I tear myself away and watch Marge grunt her way through the last set. Then it’s time to load her stout carcass onto the treadmill. I flick it onto 3.5 mph, enough to force her to get with the project, then ramp up to 5 mph, solid trotting speed. — Go, Marge, I shout as she reluctantly lumbers into her stride.
— Jesus H. Lester (5’11", 185 lbs) is looking to the TV and saying to his client, some nice thirtysomething,
motivated
college professor chick, who strides evenly on the next treadmill. — It’s tough on those girls, that’s for sure.
What-fucking-ever. Let them debate the philosophical issues; I tweak the groaning Marge up to 6 mph, as I start pondering another number: 33. My birthday last week. The age that most real athletes seize up. That’s when you can tell it’s a real sport and not a game: are they finished at 34? They say that 35 is officially middle-aged. I
cannot
afford to buy into that. Part of me cheers when every gangbanger or lardass, like the sweating Marge, ends up on a slab before their time. Bullets or burgers, I don’t care how they bite, as it sends the stats for those of us who
try
to avoid either soaring to the heavens. Marge busts out with some pathetic protest as I push her up to 7 mph. — But—
— You’re good, honey, you’re good, I coo.
— Heugh . . . heugh . . . heugh . . .
But I’m at an age when a woman is expected to have certain things: a husband, perhaps a child or two, a home, and plenty of debt.

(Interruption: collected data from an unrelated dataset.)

/-- The dirty line that is written back where some cache lines have no room: one that nothing holds up at its home (14/R392, log 2). -/
def State.dirtyVictim (s : State) (ls : List CacheLine) (cap dev line : Nat) : Option CacheLine :=
  if roomIn ls cap dev line then none
  else
    let free := ls.filter fun l => !s.homeHeld l.dev (64 * l.line)
    free[Config.victim s.turn % free.length]?

/-- A full cache whose lines are all dirty writes one back before it takes another line (13/R373, log 2). -/
def State.makeRoom (s : State) (c : CoreId) (dev line : Nat) : Except CtxId State := do
  let s ← match s.dirtyVictim (s.core c).cache Config.cacheLines dev line with
    | none => .ok s
    | some v => s.writeBack c v.line
  match s.dirtyVictim (s.core c).ckc Config.ckcLines dev line with
  | none => .ok s
  | some v => s.writeBack c v.line

/-- Whether both caches of a core can take a line. -/
def Core.hasRoom (c : Core) (dev line : Nat) : Bool := roomIn c.cache Config.cacheLines dev line && roomIn c.ckc Config.ckcLines dev line

/-- Words that a core has written through at a level that allocates nothing: they are registered, which tells the other agents, and at
the home at once, which ends the registration (07/R201, 13/R367, R368; DEDUCED, log 75). -/
def State.passThrough (s : State) (agent : Nat) (bs : List (Nat × Byte)) : State :=
  let s := s.registerAll agent bs
  let words := bs.map fun b => wordOf b.1
  ((bs.map fun b => lineOf b.1).dedup).foldl (fun s line => s.setReg (s.reg.filter fun e => !(e.2 == agent && words.contains e.1)) line) s

/-- A write performed at D, at the home, on one line of this device (14/R382, R383): partials are recalled, snapshots take their
copies, the bytes are written, and on a coherent page the words are registered to the agent; a core holds them, its home slice having
noted that it takes the line (13/R367, R371). -/
def State.homeWrite (s : State) (agent : Option Nat) (but : Option CtxId) (line : Nat) (bs : List (Nat × Byte)) :
    Except CtxId State := do
  let s ← s.beforeWrite but line
  match agent with
  | none => return s.putBytes line bs
  | some a =>
    if a < 512 then
      let c : CoreId := BitVec.ofNat 9 a
      let s ← s.makeRoom c s.dev.devnum line
      let s := (s.putBytes line bs).noteTaken c s.dev.devnum line true
      return (s.registerAll a bs).holdWords c line bs
    else return (s.putBytes line bs).registerAll a bs

/-- A write of a core performed at the home of a line of this device with no copy allocated (07/R201). -/
def State.homeThrough (s : State) (c : CoreId) (line : Nat) (bs : List (Nat × Byte)) : Except CtxId State := do
  let s ← s.beforeWrite none line
  return (s.putBytes line bs).passThrough c.toNat bs

/-- A write of any bytes at the home, line by line. -/
def State.homeWriteAll (s : State) (agent : Option Nat) (but : Option CtxId) (bs : List (Nat × Byte)) : Except CtxId State :=
  (groupLines bs).foldlM (fun s g => s.homeWrite agent but g.1 g.2) s

/-- The lines of a core that an ACQ leaves: words the core has registered and lines of software-managed pages; of other lines
nothing at D but those of other devices, and at X not those either (07/R220, 13/R370). -/
def State.acquireKeep (s : State) (agent : Nat) (x : Bool) (l : CacheLine) : Option CacheLine :=
  if !l.coh then some l
  else if l.dev ≠ s.dev.devnum then (if x then none else some l)
  else
    let l := l.keep fun o => s.registrant (64 * l.line + o) == some agent
    if l.bytes = [] then none else some l

/-- ACQ at D or X on a core (07/R220). -/
def State.acquire (s : State) (c : CoreId) (x : Bool) : State :=
  s.setCore c ((s.core c).mapCaches (s.acquireKeep c.toNat x))

/-! ### Peers (15/R399 to R401) -/

/-- Replaces a peer. -/
def State.setPeer (s : State) (p : Peer) : State := { s with peers := s.peers.map fun q => if q.dev = p.dev then p else q }
/-- Whether a domain number is this device or admitted (13/R356). -/
def State.admitted (s : State) (dev : Nat) : Bool := dev == s.dev.devnum || s.peers.any (·.dev == dev)

/-- Whether PSEQ `q` is not after `p`, the numbers being 32 bits in serial order (15/R401; DESIGN CHOICE, log 76). -/
def notAfter (q p : Word) : Bool := decide ((p - q).toNat < 2 ^ 31)

/-- The writes held for a source that can be performed now: from the one after PSEQ `p` on, the shortest run without a gap
that splits no commit group (15/R401). -/
def readyRun (hs : List HeldWrite) : Nat → Word → List Nat → Option (List HeldWrite)
  | 0, _, _ => none
  | n + 1, p, open' =>
    match hs.find? fun h => h.pseq = p + 1 with
    | none => none
    | some h =>
      let left := open'.filter (· != h.group)
      let open' := if h.last then left else h.group :: left
      if open' = [] then some [h] else (readyRun hs n (p + 1) open').map fun r => h :: r

/-- The last PSEQ that has been received without a gap from `p` on. -/
def receivedTo (hs : List HeldWrite) : Nat → Word → Word
  | 0, p => p
  | n + 1, p => if hs.any fun h => h.pseq == p + 1 then receivedTo hs n (p + 1) else p

/-- Whether a home takes no more writes of a source but the next one that it has not received: 512 beyond a gap are held; the members of
a group that is not whole wait for no gap and are not among them (15/R401). -/
def holdFull (hs : List HeldWrite) (p q : Word) : Bool :=
  let r := receivedTo hs hs.length p
  q != r + 1 && decide (Config.maxHeldWrites ≤ hs.countP fun h => !notAfter h.pseq r)

/-- The bytes a write leaves in a memory: its own, or for a reduce what they combine to (09/R273). -/
def HeldWrite.bytes (h : HeldWrite) (m : Memory) : List (Nat × Byte) :=
  match h.red with
  | none => h.data
  | some (opc, fmtc) => (h.data.map (·.1)).zip (reduceBytes opc fmtc (h.data.map fun b => m.read b.1) (h.data.map (·.2)))

/-- The poisoned lines of a home after a write: a poisoned line carries its poison, a full clean one clears it (17/R433,
R434). -/
def HeldWrite.poisonAfter (h : HeldWrite) (ps : List Nat) : List Nat :=
  let line := lineOf ((h.data.map (·.1)).headD 0)
  if h.poison then line :: ps.filter (· != line)
  else if h.red.isNone && h.data.length == 64 then ps.filter (· != line) else ps

/-- A peer performs the writes it holds of this device, one run after another (15/R401). -/
def Peer.drain : Nat → Peer → Peer
  | 0, p => p
  | n + 1, p =>
    match readyRun p.outHeld p.outHeld.length p.outPerformed [] with
    | none => p
    | some run =>
      let last := p.outPerformed + BitVec.ofNat 32 run.length
      Peer.drain n { p with
        outPerformed := last
        mem := run.foldl (fun m h => m.writeAll (h.bytes m)) p.mem
        poison := run.foldl (fun ps h => h.poisonAfter ps) p.poison
        outHeld := p.outHeld.filter fun h => !notAfter h.pseq last }

/-- A peer's fabric time after a flit with a stamp (15/R403). -/
def Peer.stamped (p : Peer) (t : Nat) : Peer := if p.ftime ≤ t then { p with ftime := t + 1 } else p

/-- A write of this device arrives at a peer: its stamp advances the peer's time, a duplicate is discarded; another is held, at most 512
beyond a gap, and whole commit groups are performed in order (15/R401, R403). -/
def Peer.receive (p : Peer) (h : HeldWrite) : Peer :=
  let p := p.stamped h.ftime
  if notAfter h.pseq p.outPerformed || p.outHeld.any (·.pseq == h.pseq) then p
  else if holdFull p.outHeld p.outPerformed h.pseq then p
  else Peer.drain (p.outHeld.length + 1) { p with outHeld := p.outHeld ++ [h] }

/-- The numbers of the next write to a home: its PSEQ, the device's SEQ (15/R401, R402). -/
def State.takeSent (s : State) (dev group : Nat) (last : Bool) (red : Option (Nat × Nat)) (poison : Bool := false) : Sent × State :=
  match s.peer dev with
  | none => (⟨0, 0, group, last, red, poison⟩, s)
  | some p => (⟨p.pseqNext, s.dev.seq, group, last, red, poison⟩, { s.setPeer { p with pseqNext := p.pseqNext + 1 } with
      dev := { s.dev with seq := (s.dev.seq + 1) % 2 ^ 48 } })

/-- The number of a new commit group (15/R401). -/
def State.takeGroup (s : State) : Nat × State := (s.dev.nextGroup, { s with dev := { s.dev with nextGroup := s.dev.nextGroup + 1 } })

/-- The partials that cores hold of a peer's line go to it, when it can be reached (08/R245). -/
def State.recallFar (s : State) (dev line : Nat) : State :=
  match s.recallLine dev line with
  | .ok t => t
  | .error _ => s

I got the last to the tune of $32,000 in student loans and credit cards. No mortgage, just a thousand bucks rent to make each month on a crappy one-bedroom apartment on the Beach. I look at the row of photographs of us all, the personal trainers: me, Lester, Mona, and Jon Pallota, who opened this place. Jon looks tan, fit, with his wavy hair and easy smile, and how I’ll always remember him, but that was before his accident. Life can change so quickly: if you don’t grab the fucker it’ll slip by you.
— OH . . . OH . . . OH . . . Marge is petrified, her ass swinging like a semi-truck fishtailing back and forth across a three-lane highway.
— Nearly there, honey, and FIVE . . . and FOUR . . . and THREE . . . and TWO . . . and ONE, and the machine slides back to 4 mph, for the cool-down, and Marge is gripping the handles now, splattering the belt with sperm-thick sweat. — Well done, girl!
— Oh . . . oh my God . . .
I slap the red halt button. — Right, climb off and pick up that kettlebell again and gimme a two-handed swing for twenty reps!